# ENTRIES SUPPLIED

-- ==== Sys2Proof/Machine/Admin.lean ====
section
/-! DEFINITION. Admin commands: queues, features, events, namespaces, directives, firmware, format, sanitize and unlocks
(R135 to R137, R237, R238, R252 to R272, R294, R295, R311, R373, R417). -/

namespace Sys2Proof.Machine

/-- Start a fetched admin command of an opcode. -/
def onAdmin (opc n : Nat) (f : Slot → State → State) (s : State) : State :=
  match slotAt s n with
  | none => s
  | some x => if x.st = .fetched ∧ x.opc = opc ∧ adminSlot n then f x s else s

/-- Complete a command at once. -/
def reply (n status : Nat) (s : State) : State := finish n status 0 0 s

/-! ### Queues (R237, R238, R294) -/

/-- The granted number of submission or completion queues; all of them where Number of Queues was not set. -/
def grantedSq (x : Fn) : Nat := wordField (featGet 0x03FF03FF x.feats 7) 15 0 + 1
def grantedCq (x : Fn) : Nat := wordField (featGet 0x03FF03FF x.feats 7) 31 16 + 1

/-- Entry sizes that CC must hold (R236). -/
def entrySizesOk (x : Fn) : Bool := decide (wordField x.cc 19 16 = 6 ∧ wordField x.cc 23 20 = 4)

/-- CREATE_IO_CQ: the checks of R238 in order. -/
def createIoCq (n : Nat) (s : State) : State :=
  onAdmin 0x05 n (fun x s =>
    let f := fnOf s x.fn
    let q := wordField (x.cdw 10) 15 0
    let size := wordField (x.cdw 10) 31 16 + 1
    let w := x.cdw 11
    if q = 0 ∨ grantedCq f < q ∨ (cqOf s x.fn q).isSome then reply n 0x101 s
    else if size < 2 ∨ ¬ entrySizesOk f then reply n 0x102 s
    else if !wordBit w 0 then reply n 0x02 s
    else if wordBit w 1 && decide (1023 < wordField w 31 16) then reply n 0x108 s
    else reply n 0 (putCq x.fn q (some ⟨size, 0, 0, true, wordBit w 1, wordField w 31 16⟩) (modFn x.fn (fun y => { y with made := true }) s))) s

/-- CREATE_IO_SQ. -/
def createIoSq (n : Nat) (s : State) : State :=
  onAdmin 0x01 n (fun x s =>
    let f := fnOf s x.fn
    let q := wordField (x.cdw 10) 15 0
    let size := wordField (x.cdw 10) 31 16 + 1
    let w := x.cdw 11
    let cq := wordField w 31 16
    if q = 0 ∨ grantedSq f < q ∨ (sqOf s x.fn q).isSome then reply n 0x101 s
    else if size < 2 ∨ ¬ entrySizesOk f then reply n 0x102 s
    else if !wordBit w 0 then reply n 0x02 s
    else if cq = 0 ∨ (cqOf s x.fn cq).isNone then reply n 0x100 s
    else reply n 0 (putSq x.fn q (some ⟨size, 0, 0, cq, wordField w 2 1, none⟩) (modFn x.fn (fun y => { y with made := true }) s))) s

/-- DELETE_IO_CQ. -/
def deleteIoCq (n : Nat) (s : State) : State :=
  onAdmin 0x04 n (fun x s =>
    let q := wordField (x.cdw 10) 15 0
    if q = 0 ∨ (cqOf s x.fn q).isNone then reply n 0x101 s
    else if (fnOf s x.fn).sqs.any (fun e => match e.2 with
        | some y => decide (e.1 ≠ 0 ∧ y.cqid = q)
        | none => false) then reply n 0x10C s
    else reply n 0 (dropCtx x.fn q true (putCq x.fn q none s))) s

/-- DELETE_IO_SQ (R294): the queue leaves the arbiter; its filters end; its fetched commands complete, those that can still be
aborted with Command Aborted due to SQ Deletion. -/
def deleteIoSq (n : Nat) (s : State) : State :=
  onAdmin 0x00 n (fun x s =>
    let f := x.fn
    let q := wordField (x.cdw 10) 15 0
    match sqOf s f q with
    | none => reply n 0x101 s
    | some sq =>
      if q = 0 ∨ sq.deleting.isSome then reply n 0x101 s
      else
        let s := putSq f q (some { sq with deleting := some n }) (modSlot n (fun y => { y with st := .active }) s)
        let s := modHqe (fun h => { h with fetching := h.fetching.filter (fun e => !decide (e.1 = f ∧ e.2.1 = q)) }) s
        let ended := (fnOf s f).filters.filter (fun a => decide (a.sqid = q))
        let s := modFn f (fun y => { y with filters := y.filters.filter (fun a => decide (a.sqid ≠ q)) }) s
        let s := ended.foldl (fun s a => finish a.slot 0 1 0 s) s
        let mine := (slotsOf s f).filter (fun e => decide (e.2.sqid = q ∧ e.2.st ≠ .committed) && !pastReturn s e.1 e.2)
        advanceAll (mine.foldl (fun s e => failCmd e.1 0x08 s) s)) s

/-- DELETE_IO_SQ_COMPLETE: every completion of the queue's commands has been posted. -/
def deleteIoSqComplete (n : Nat) (s : State) : State :=
  match slotAt s n with
  | none => s
  | some x =>
    let q := wordField (x.cdw 10) 15 0
    if x.opc = 0x00 ∧ adminSlot n ∧ x.st = .active ∧ ((sqOf s x.fn q).bind (fun y => y.deleting)) = some n ∧
        ¬ (slotsOf s x.fn).any (fun e => decide (e.2.sqid = q ∧ e.1 ≠ n)) then
      reply n 0 (dropCtx x.fn q false (putSq x.fn q none s))
    else s

/-! ### Features (R210, R261, R311, R373) -/

/-- A feature's key among the values kept: Interrupt Vector Configuration by vector, Temperature Threshold by sensor and
kind. -/
def featKey (fid : Nat) (w : Word) : Nat :=
  match fid with
  | 0x09 => 0x090000 + wordField w 15 0
  | 0x04 => 0x040000 + wordField w 19 16 * 4 + wordField w 21 20
  | _ => fid

/-- Whether a feature is the function's own; the others are the device's. -/
def ownFeature (fid : Nat) : Bool := decide (fid = 0x01 ∨ fid = 0x07 ∨ fid = 0x08 ∨ fid = 0x09 ∨ fid = 0x0B)

/-- Surplus live echo copies move to Dropping when EN is 0 or MAXC is lowered (R210); copies that are being made beyond it are
abandoned. -/
def echoSurplus (s : State) : State :=
  let m := if echoEn s then echoMax s else 0
  s.ple.map.echoes.foldl (fun s e => match e.2 with
    | none => s
    | some y =>
      let s := if m < 1 ∨ (m < 2 ∧ y.st0 ≠ 0) then echoDropMark e.1 1 s else s
      if m < 1 then echoDropMark e.1 0 s else s) s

# WHAT YOU NEED TO DO
When a line in the material above contains the word "featGet", copy that line out.

# TASK ANSWER
def grantedSq (x : Fn) : Nat := wordField (featGet 0x03FF03FF x.feats 7) 15 0 + 1
def grantedCq (x : Fn) : Nat := wordField (featGet 0x03FF03FF x.feats 7) 31 16 + 1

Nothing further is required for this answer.